» About this task: Nothing is needed except the lines below that run from the one with "h k))).toNat ∧" through the one with "end of the target, the", repeated exactly.

(Data items)
----------

/-- R212, R213, R15, R242, R249, R280: the error step, and the service step. Delivering a completion of a serial queue,
an error, or a completion of a microphone in multi-buffer mode clears the pending bit, logs the notification if enabled,
and changes nothing else. Delivering a completion of a microphone in merge mode clears the pending bit and is that
channel's event for the half. -/
def Obligations.ServiceDeliversTheNotification : Prop :=
  ∀ (s : State) (q : QueueId) (d : Dir) (i : Idx), queueExists s.cfg q = true → owner s.cfg q = some (d, i) →
    ((s.queue q).st = .running →
      errorStep q s = .next (s.setQueue q { s.queue q with errs := true, pendErr := true })) ∧
    (∀ (x : Completion) (kind : Notice) (bit : Nat) (pending : Bool) (v : Queue) (chan : Mic),
      (x, kind, bit, pending, v) ∈
        [(Completion.ht, Notice.half, 0, (s.queue q).pendHt, { s.queue q with pendHt := false }),
         (.tc, .full, 1, (s.queue q).pendTc, { s.queue q with pendTc := false }),
         (.err, .error, 2, (s.queue q).pendErr, { s.queue q with pendErr := false })] →
      (s.queue q).ie = true → pending = true → (∀ m, q = .qm m → x = .err ∨ s.sr.mbuf = true) →
      (chan = match q with
        | .qm m => m
        | _ => 0) →
      serviceStep q x s = .next { s.setQueue q v with
        evlog := if (s.inst d i).cben.getLsbD bit then s.evlog ++ [⟨d, i, kind, chan⟩] else s.evlog }) ∧
    ∀ m, q = .qm m → s.sr.mbuf = false → (s.queue q).ie = true →
      ((s.queue q).pendHt = true →
        serviceStep q .ht s = channelEvent i m .first (s.setQueue q { s.queue q with pendHt := false })) ∧
      ((s.queue q).pendTc = true →
        serviceStep q .tc s = channelEvent i m .second (s.setQueue q { s.queue q with pendTc := false }))

/-! ### The Sample Reassembler (43_sample_reassembler.md) -/

/-- R245, R246: a slot is the floor of the raw sample over a power of two, clamped to 16 bits. -/
def Obligations.SlotIsScaledAndClamped : Prop :=
  ∀ (shift : Nat) (raw : Word),
    (slotOf shift raw).toInt = max (-32768) (min 32767 (raw.toInt / 2 ^ shift))

/-- R242, R243, R250 (a): a channel event sets the channel's flag in the bank of the half, and `SR.OVR` when the flag was
set already. If that does not complete the bank nothing else changes: no merge, no notification, no byte written. The
event that completes the bank is a merge of that half from exactly that state. -/
def Obligations.MergeWaitsForTheLastChannel : Prop :=
  ∀ (s : State) (j : Idx) (m : Mic) (r : Reassembler),
    (r = { s.sr with rdy0 := s.sr.rdy0 ||| (1#12 <<< m.val), ovr := s.sr.ovr || s.sr.rdy0.getLsbD m.val } →
      channelEvent j m .first s
        = if r.rdy0 &&& s.sr.en = s.sr.en then merge j .first { s with sr := r } else .next { s with sr := r }) ∧
    (r = { s.sr with rdy1 := s.sr.rdy1 ||| (1#12 <<< m.val), ovr := s.sr.ovr || s.sr.rdy1.getLsbD m.val } →
      channelEvent j m .second s
        = if r.rdy1 &&& s.sr.en = s.sr.en then merge j .second { s with sr := r } else .next { s with sr := r })

/-- R244 to R247: a merge of half `h` writes `CAP/2` frames from the cursor on, each the left and the right slot of
its sample, and no other byte of memory. -/
def Obligations.MergeWritesTheFrames : Prop :=
  ∀ (s t : State) (j : Idx) (h : Half) (c0 c1 : Mic), frameChannels s.sr = some (c0, c1) →
    s.sr.cur.toNat + 2 * (s.cfg.cap / 2) ≤ 65535 → merge j h s = .next t →
    (∀ k, k < s.cfg.cap / 2 →
      memRead t.mem (s.sr.tgt.toNat + 2 * s.sr.cur.toNat + 4 * k) 2
        = (slotOf s.cfg.shift (sampleAt s.cb c0 (halfIndex s.cfg.cap h k))).toNat ∧
      memRead t.mem (s.sr.tgt.toNat + 2 * s.sr.cur.toNat + 4 * k + 2) 2
        = (slotOf s.cfg.shift (sampleAt s.cb c1 (halfIndex s.cfg.cap h k))).toNat) ∧
    (∀ a, a < s.sr.tgt.toNat + 2 * s.sr.cur.toNat ∨
        s.sr.tgt.toNat + 2 * s.sr.cur.toNat + 4 * (s.cfg.cap / 2) ≤ a → byteAt t.mem a = byteAt s.mem a)

/-- R244, R247, R248, R250: what a merge does beside writing frames: the cursor, the notifications at the half and the
end of the target, the ready banks and the skew fault bit. -/
def Obligations.MergeAdvancesAndNotifies : Prop :=
  ∀ (s : State) (j : Idx) (h : Half) (c0 c1 : Mic) (cur : Nat), s.cfg.wf = true →
    frameChannels s.sr = some (c0, c1) → cur = s.sr.cur.toNat + s.cfg.cap → cur ≤ s.sr.size.toNat →
    s.sr.tgt.toNat + 2 * s.sr.size.toNat ≤ 2 ^ 32 →
    ∃ t, merge j h s = .next t ∧
      t.sr.cur.toNat = (if cur = s.sr.size.toNat then 0 else cur) ∧
      t.sr.rdy h = (if cur = s.sr.size.toNat then 0 else s.sr.rdy h &&& ~~~s.sr.en) ∧
      t.sr.rdy h.other = (if cur = s.sr.size.toNat then 0 else s.sr.rdy h.other) ∧
      t.sr.ovr = (s.sr.ovr || decide (s.sr.rdy h.other &&& s.sr.en ≠ 0)) ∧
      t.evlog = s.evlog
        ++ (if cur = s.sr.size.toNat / 2 ∧ (s.inst .inp j).cben.getLsbD 0 = true
            then [⟨.inp, j, .half, 0⟩] else [])
        ++ (if cur = s.sr.size.toNat ∧ (s.inst .inp j).cben.getLsbD 1 = true
            then [⟨.inp, j, .full, 0⟩] else []) ∧
      t = { s with mem := t.mem, sr := t.sr, evlog := t.evlog } ∧
      t.sr = { s.sr with cur := t.sr.cur, rdy0 := t.sr.rdy0, rdy1 := t.sr.rdy1, ovr := t.sr.ovr }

----------

» Answer to this exercise:
        = (slotOf s.cfg.shift (sampleAt s.cb c0 (halfIndex s.cfg.cap h k))).toNat ∧
      memRead t.mem (s.sr.tgt.toNat + 2 * s.sr.cur.toNat + 4 * k + 2) 2
        = (slotOf s.cfg.shift (sampleAt s.cb c1 (halfIndex s.cfg.cap h k))).toNat) ∧
    (∀ a, a < s.sr.tgt.toNat + 2 * s.sr.cur.toNat ∨
        s.sr.tgt.toNat + 2 * s.sr.cur.toNat + 4 * (s.cfg.cap / 2) ≤ a → byteAt t.mem a = byteAt s.mem a)

/-- R244, R247, R248, R250: what a merge does beside writing frames: the cursor, the notifications at the half and the
end of the target, the ready banks and the skew fault bit. -/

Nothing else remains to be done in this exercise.